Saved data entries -
+ + + +

-- ==== Sys2Proof/Machine/Dispatch.lean ====
section
/-! DEFINITION. Dispatch: each command to its meaning, one arm per constructor. -/

namespace Sys2Proof.Machine
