/-- The footprint of each command; the two counters of transactions (R56) and the groups from 0xB0 on are in no range. -/
def footprint : Instr → Footprint
  | .write .. | .writeSeg .. | .readSeg .. | .resRead .. | .cmdRead .. | .abort .. | .ack .. | .commit ..
  | .stageDiscard .. | .configErase .. =>
    ⟨[], [.now, .dict, .modes, .ev, .legs, .engines, .groups, .rebinds, .site, .ring, .outs, .cools, .ls, .pair, .von,
    .bill, .trust, .upd, .power, .sent]⟩
  | .commitStored | .commitApply =>
    ⟨[], [.now, .dict, .modes, .ev, .legs, .groups, .bindHeld, .site, .ring, .outs, .cools, .ls, .pair, .von, .bill, .trust,
    .power, .sent]⟩
  | .configEraseStored | .slotConfirm .. | .serviceFrameFault .. =>
    ⟨[(0x00, 0xB0)], [.dict]⟩
  | .sessionStop .. | .pilotStateChange .. | .ppChange .. | .cableCheckRequest .. | .chargeLoopRequest ..
  | .contactorFeedback .. | .imdFault .. =>
    ⟨[], [.dict, .ev, .legs, .groups, .site, .ring, .outs, .cools, .ls, .bill, .sent]⟩
  | .slotSwitch .. | .slotSwitchWaitExpired | .updChunkWrite .. | .updClose .. =>
    ⟨[(0x00, 0xB0)], [.dict, .upd]⟩
  | .slotSwitchQuietBoundary =>
    ⟨[], [.dict, .legs, .pair, .upd, .sent]⟩
  | .blackoutEnd .. =>
    ⟨[(0x00, 0x58)], [.dict, .pair, .upd, .sent]⟩
  | .bist .. =>
    ⟨[(0x00, 0x60)], [.dict, .ev, .cools, .ls, .trust, .upd, .sent]⟩
  | .bistDone .. | .bistWindDownEnd .. =>
    ⟨[(0x00, 0x10)], [.dict, .ev, .engines, .site, .ring, .cools, .ls, .trust, .upd, .power, .sent]⟩
  | .bistDeferredReset | .chipStallTimeout | .leaseLapse | .extest | .samplePreload .. | .idcode | .clamp | .highz
  | .bypass .. | .resetN .. | .lockstep | .watchdog | .testmodeHigh .. | .pfwRelease =>
    ⟨[], [.ev, .legs, .groups, .ls, .bill, .power, .sent]⟩
  | .calCapture .. | .calCaptureDone | .acctIdWrite .. | .dmdReset .. =>
    ⟨[(0x00, 0xB0)], [.dict, .bill]⟩
  | .rehearsal .. | .rehearsalWaitExpired =>
    ⟨[(0x00, 0xB0)], [.dict, .pair]⟩
  | .rehearsalSwap | .modeWordWrite .. =>
    ⟨[], [.dict, .modes, .ev, .legs, .groups, .site, .ring, .outs, .cools, .ls, .pair, .bill, .power, .sent]⟩
  | .rehearsalTakeTimeout | .groupPark .. | .classArrive .. | .forcedStop | .engineRestoreDone .. | .driverConflict =>
    ⟨[], [.dict, .modes, .ev, .legs, .groups, .site, .ring, .outs, .cools, .ls, .pair, .bill, .sent]⟩
  | .engineRebind .. =>
    ⟨[(0x00, 0x10)], [.dict, .legs, .engines, .groups, .rebinds, .cools]⟩
  | .rebindSwitch .. =>
    ⟨[(0x00, 0x10)], [.rebinds, .cools]⟩
  | .rebindRecorded .. =>
    ⟨[], [.dict, .legs, .engines, .groups, .rebinds, .bindHeld, .cools]⟩
  | .keyGenerate .. | .keyDerive .. | .keyImport .. =>
    ⟨[(0x00, 0xA0)], [.dict, .ev, .trust]⟩
  | .keyDestroy .. =>
    ⟨[(0x00, 0xA0)], [.dict, .trust]⟩
  | .keySlotErased .. =>
    ⟨[(0x00, 0xA0)], [.trust]⟩
  | .csrSubjectWrite .. | .svnAdvance .. =>
    ⟨[(0x00, 0xA0)], [.dict]⟩
  | .remaskPass .. | .keyRequest .. =>
    ⟨[(0x00, 0xA0)], [.ev, .trust]⟩
  | .entropyFail =>
    ⟨[(0x00, 0xA0)], [.ev]⟩
  | .entropyRecover =>
    ⟨[(0x00, 0xA0)], []⟩
  | .accountTopup .. | .slacFail .. | .appProtocolHandshake .. | .authorization .. | .authWrite .. | .authTimeout ..
  | .scheduleExchange .. | .cableCheckJudged .. | .chkTimeout .. | .pchTimeout .. | .powerDelivery ..
  | .sessionStopReq .. | .certificateRequest .. | .unknownMessage .. | .feedingGroupsParked .. | .estopOpenExpiry ..
  | .ctrTimeout .. | .metrologySample .. | .friendlyHoursChange =>
    ⟨[], [.dict, .ev, .legs, .groups, .site, .outs, .cools, .ls, .bill, .sent]⟩
  | .civilTimeSet .. | .billingBoundary .. =>
    ⟨[], [.now, .dict, .ev, .bill, .power, .sent]⟩
  | .dropRest .. | .flush .. | .flushAtBoundary | .eqWordRead .. | .eqPacketRead .. | .eqClear .. =>
    ⟨[(0x00, 0xB0)], [.dict, .ev]⟩
  | .vaultEntry .. | .pfw .. =>
    ⟨[], [.now, .dict, .modes, .ev, .legs, .groups, .ring, .ls, .pair, .bill, .power, .sent]⟩
  | .outletContactorDelayEnd .. =>
    ⟨[], [.dict, .modes, .ev, .legs, .groups, .site, .outs, .cools, .ls, .bill, .sent]⟩
  | .limpEnChange .. =>
    ⟨[], [.dict, .modes, .ev, .legs, .groups, .site, .ring, .outs, .cools, .ls, .pair, .bill, .trust, .upd, .sent]⟩
  | .paceMeasure .. =>
    ⟨[(0x00, 0x05)], [.fab, .ev]⟩
  | .ensignLatClear .. =>
    ⟨[(0x00, 0x05)], [.dict]⟩
  | .refclkLost | .pllUnlock =>
    ⟨[], [.ev, .legs, .groups, .ring, .pair, .sent]⟩
  | .pllRelock =>
    ⟨[], [.fab, .ev, .legs, .groups]⟩
  | .laneClockLost .. | .ensignSingleBitError .. =>
    ⟨[(0x00, 0x05)], []⟩
  | .parityError .. =>
    ⟨[(0x00, 0x05)], [.dict, .ev]⟩
  | .ensignUncorrectable .. =>
    ⟨[], [.dict, .fab, .ev, .legs, .groups, .site, .ring, .outs, .cools, .ls, .bill, .sent]⟩
  | .missingEndMark .. | .cellStallTimeout .. | .blockStallTimeout .. | .meterEngineFenced .. =>
    ⟨[], [.dict, .fab, .ev, .legs, .groups, .site, .outs, .cools, .ls, .bill, .sent]⟩
  | .regionStallTimeout .. =>
    ⟨[], [.dict, .fab, .ev, .legs, .groups, .site, .outs, .cools, .ls, .bill, .power, .sent]⟩
  | .periodBoundary .. | .virtualBoundary .. =>
    ⟨[], [.dict, .pwmNow, .legs, .engines, .groups, .rebinds, .bindHeld, .cools, .sent]⟩
  | .timeActiveEnd .. | .endOff .. | .endOn .. | .onMaxHit .. | .syncSlot .. | .periodMinExpiry ..
  | .acceptanceMinimumEnd .. =>
    ⟨[(0x00, 0x10)], [.legs]⟩
  | .swnRegistered .. | .dtMaxExpiry .. | .dtMinExpiry .. =>
    ⟨[], [.legs]⟩
  | .syncInPulse .. | .syncLost .. | .sensorValidReturn .. | .shedDecision .. =>
    ⟨[(0x00, 0x10)], [.legs, .groups]⟩
  | .overrideWrite .. | .armHoldWrite .. | .armRelease .. | .faultClear .. =>
    ⟨[(0x00, 0x10)], [.dict, .legs]⟩
  | .fltNAssert .. =>
    ⟨[], [.ev, .legs]⟩
  | .countClear .. =>
    ⟨[], [.dict]⟩
  | .cmdSilenceTimeout .. =>
    ⟨[], [.dict, .ev, .legs, .engines, .groups, .rebinds, .bindHeld, .cools]⟩
  | .loopSample .. =>
    ⟨[], [.dict, .ev, .pwmNow, .legs, .engines, .groups, .rebinds, .bindHeld, .cools, .sent]⟩
  | .edgeSample .. =>
    ⟨[], [.ev, .pwmNow, .legs, .groups, .ls, .sent]⟩
  | .setpointDelivery .. =>
    ⟨[(0x00, 0x10)], [.now, .pwmNow, .groups]⟩
  | .setpFault .. =>
    ⟨[(0x00, 0x10)], [.ev, .groups]⟩
  | .setpFaultClear .. =>
    ⟨[(0x00, 0x10)], []⟩
  | .ntcSample .. =>
    ⟨[(0x00, 0x10)], [.ev, .legs, .groups]⟩
  | .shedWindowClose .. =>
    ⟨[(0x00, 0x10)], [.groups]⟩
  | .claimUpdate .. | .demandBudgetDelivery .. =>
    ⟨[(0x00, 0xB0)], [.site]⟩
  | .epochMark .. =>
    ⟨[(0x00, 0x50)], [.now, .ev, .site, .ring, .sent]⟩
  | .epochBoundary | .localEpochBoundary =>
    ⟨[], [.dict, .modes, .fab, .ev, .legs, .groups, .site, .ring, .ls, .pair, .trust, .upd, .sent]⟩
  | .claimBlockInsert =>
    ⟨[(0x00, 0x50)], [.groups, .site, .ring]⟩
  | .waveBlockReceive .. =>
    ⟨[(0x00, 0x50)], [.groups, .site]⟩
  | .closeMark .. =>
    ⟨[(0x00, 0x50)], [.site, .ring, .sent]⟩
  | .waveFreeze =>
    ⟨[(0x00, 0x50)], [.ev, .site]⟩
  | .allocCalcDone .. =>
    ⟨[], [.ev, .legs, .groups, .site]⟩
  | .ringIsolated | .evict .. =>
    ⟨[(0x00, 0x50)], [.site, .ring]⟩
  | .markLaunch .. | .hoistSuccession =>
    ⟨[(0x00, 0x50)], [.now, .ev, .site, .ring]⟩
  | .slotReceive .. =>
    ⟨[], [.now, .dict, .ev, .groups, .site, .ring, .trust, .sent]⟩
  | .ownEnsignRelease .. =>
    ⟨[], [.ring, .sent]⟩
  | .portStop .. =>
    ⟨[(0x00, 0x58)], [.groups]⟩
  | .groupLoss .. =>
    ⟨[(0x00, 0x58)], [.site]⟩
  | .groupLossSend .. =>
    ⟨[(0x00, 0xB0)], [.ring]⟩
  | .dictRequestFrame .. | .bypForceHold .. =>
    ⟨[(0x00, 0x58)], [.dict, .ring]⟩
  | .dictResponseFrame .. | .rosterEvict .. =>
    ⟨[(0x00, 0xA0)], [.dict, .ring, .trust]⟩
  | .pennantRecordsFrame .. | .streamerRecordsFrame .. =>
    ⟨[(0x00, 0x58)], [.ev, .ring]⟩
  | .firmwareDataFrame .. | .leave .. | .neighbourChange .. | .bypHoldDrive =>
    ⟨[(0x00, 0x58)], [.ring]⟩
  | .join .. | .joinSend | .joinRetry | .leaveSend =>
    ⟨[(0x00, 0x58)], [.ring, .trust]⟩
  | .roster .. =>
    ⟨[(0x00, 0x50)], [.now, .ring]⟩
  | .wrap .. =>
    ⟨[(0x00, 0x50)], [.ring, .trust]⟩
  | .unwrap .. | .oePeerChange .. =>
    ⟨[(0x00, 0x50)], [.site]⟩
  | .bypForceRelease .. =>
    ⟨[(0x00, 0x50)], [.dict, .ring]⟩
  | .pairLaneUp .. =>
    ⟨[(0x00, 0x05)], [.sent]⟩
  | .pairLaneDown .. | .standby .. =>
    ⟨[(0x00, 0x58)], []⟩
  | .slacMatch .. | .sessionSetup .. | .chargeParameterDiscovery .. =>
    ⟨[(0x00, 0xB0)], [.outs, .sent]⟩
  | .sdpRequest .. =>
    ⟨[(0x00, 0x60)], [.ev, .outs, .sent]⟩
  | .tlsHandshake .. =>
    ⟨[(0x00, 0x60)], [.ev, .outs, .trust, .sent]⟩
  | .serviceDiscovery .. | .weldingDetection .. =>
    ⟨[(0x00, 0xB0)], [.sent]⟩
  | .serviceSelection .. | .certResTimeout .. | .imdPwmEdgeLost .. =>
    ⟨[(0x00, 0x60)], [.sent]⟩
  | .preCharge .. =>
    ⟨[(0x00, 0x60)], [.outs, .sent]⟩
  | .meteringReceipt .. =>
    ⟨[], [.dict, .ev, .legs, .groups, .site, .outs, .cools, .ls, .bill, .power, .sent]⟩
  | .certResWrite .. =>
    ⟨[(0x00, 0x60)], [.dict, .sent]⟩
  | .outletFaultClear .. =>
    ⟨[(0x00, 0x60)], [.dict, .ev, .sent]⟩
  | .coolingStep .. =>
    ⟨[], [.now, .dict, .ev, .legs, .groups, .rebinds, .site, .ring, .outs, .cools, .ls, .bill, .sent]⟩
  | .flowLost .. | .inputValidReturn .. =>
    ⟨[(0x00, 0x60)], [.now, .ev, .cools]⟩
  | .coolLoopSilent .. =>
    ⟨[], [.dict, .ev, .legs, .engines, .groups, .rebinds, .site, .ring, .outs, .cools, .ls, .bill, .sent]⟩
  | .lsOnWrite .. | .lsClear .. | .wdRelease .. =>
    ⟨[(0x00, 0x70)], [.dict, .ev, .ls]⟩
  | .shortTrip .. | .overloadTrip .. | .thermalTrip .. | .inrushWindowEnd .. | .vsLsRestored | .pkgCurrentCheck ..
  | .failsafeTrigger .. | .heartbeatWord .. | .hbMaxExpiry | .limpInChange .. =>
    ⟨[(0x00, 0x70)], [.ev, .ls]⟩
  | .lsRetry .. | .vsLsOutOfRange .. | .fsWaitEnd .. =>
    ⟨[(0x00, 0x70)], [.ls]⟩
  | .curtailEnd .. | .retriesReload .. | .openLoad .. =>
    ⟨[(0x00, 0x70)], []⟩
  | .channelThermalWarning .. =>
    ⟨[(0x00, 0x70)], [.ev]⟩
  | .metrologyPublish =>
    ⟨[(0x00, 0x60)], [.cools, .bill]⟩
  | .mscrClockLost .. =>
    ⟨[(0x00, 0x88)], [.dict, .bill]⟩
  | .mscrClockReturn .. =>
    ⟨[(0x00, 0x88)], [.bill]⟩
  | .streamStuck .. =>
    ⟨[(0x00, 0x88)], [.dict, .ev, .bill]⟩
  | .sealLoopSample .. | .tamperLoopSample .. =>
    ⟨[(0x01, 0x02), (0x05, 0x06)], [.dict, .ev, .bill, .power]⟩
  | .legalRecordWritten =>
    ⟨[(0x00, 0x88)], [.dict, .ev, .bill, .power, .sent]⟩
  | .registerCommit =>
    ⟨[(0x00, 0x88)], [.bill, .sent]⟩
  | .logAckSeqWrite .. =>
    ⟨[(0x00, 0x88)], [.dict, .ev, .bill, .power]⟩
  | .pennantRaise .. | .traceRaise .. | .queuePacketWhole | .coalWindowEnd .. | .gapDue | .partnerLeaseExpired =>
    ⟨[(0x00, 0xB0)], [.ev]⟩
  | .ringTokenGain =>
    ⟨[(0x00, 0xB0)], []⟩
  | .ringOutboxSend .. | .traceOutboxSend =>
    ⟨[(0x00, 0xA0)], [.ev, .ring, .trust]⟩
  | .renewSend | .claimSend =>
    ⟨[(0x00, 0x58)], [.pair, .sent]⟩
  | .standbySend =>
    ⟨[(0x00, 0xB0)], [.pair, .sent]⟩
  | .renew .. =>
    ⟨[(0x00, 0x58)], [.dict, .ev, .pair]⟩
  | .release .. | .claim .. =>
    ⟨[(0x00, 0x58)], [.pair]⟩
  | .takeover .. =>
    ⟨[], [.dict, .modes, .ev, .legs, .engines, .groups, .site, .ring, .outs, .cools, .ls, .pair, .bill, .power, .sent]⟩
  | .splitDetect =>
    ⟨[(0x00, 0x58)], [.ev]⟩
  | .mirrorItem .. =>
    ⟨[], [.ev, .legs, .engines, .groups, .pair, .bill, .sent]⟩
  | .vonMasterSlot =>
    ⟨[(0x00, 0xB0)], [.von, .sent]⟩
  | .vonReplyJudged .. =>
    ⟨[(0x00, 0xB0)], [.ev, .von]⟩
  | .vonTxBoxWrite .. =>
    ⟨[(0x00, 0xB0)], [.dict, .von]⟩
  | .updOpen .. | .updCancel .. =>
    ⟨[(0x00, 0xA0)], [.dict, .upd]⟩
  | .updVerifyDone =>
    ⟨[(0x00, 0xA0)], [.ev, .trust, .upd]⟩
  | .reboot .. =>
    ⟨[], [.dict, .ev, .legs, .groups, .ls, .bill, .power, .sent]⟩
  | .serviceRequestFrame .. | .serviceResponseFrame .. =>
    ⟨[(0x00, 0xB0)], [.dict, .sent]⟩
  | .tapLeaveReset | .vbatLow =>
    ⟨[(0x00, 0xB0)], [.ev, .power]⟩
  | .trstNAssert .. | .powerOnResetRelease | .rtcStop | .rtcRestart =>
    ⟨[(0x00, 0xB0)], [.power]⟩
  | .boot .. =>
    ⟨[], [.now, .dict, .modes, .fab, .ev, .pwmNow, .legs, .engines, .groups, .matrixFb, .rebinds, .bindHeld, .site, .ring,
    .outs, .cools, .ls, .pair, .von, .bill, .trust, .upd, .power, .sent]⟩
  | .resetRequest .. | .vevAckWrite .. =>
    ⟨[(0x00, 0xB0)], [.dict, .power]⟩
  | .mainsLost .. =>
    ⟨[], [.modes, .ev, .legs, .groups, .ls, .power]⟩
  | .mainsReturned =>
    ⟨[(0x00, 0x70)], [.ev, .ls, .power]⟩
  | .vaultBrownOut =>
    ⟨[], [.now, .ls, .power]⟩
  | .wake .. =>
    ⟨[(0x00, 0x70)], [.modes, .ev, .ls, .power]⟩
  | .mtxFbChange .. =>
    ⟨[(0x00, 0x10)], [.ev, .legs, .groups, .matrixFb, .ls, .sent]⟩
  | .routeFbTimeout .. =>
    ⟨[], [.ev, .legs, .groups, .ls, .sent]⟩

+ + + +

Exercise objective - Within the data above, how many lines contain the word "each"? Write only the number.

Response to this task - 2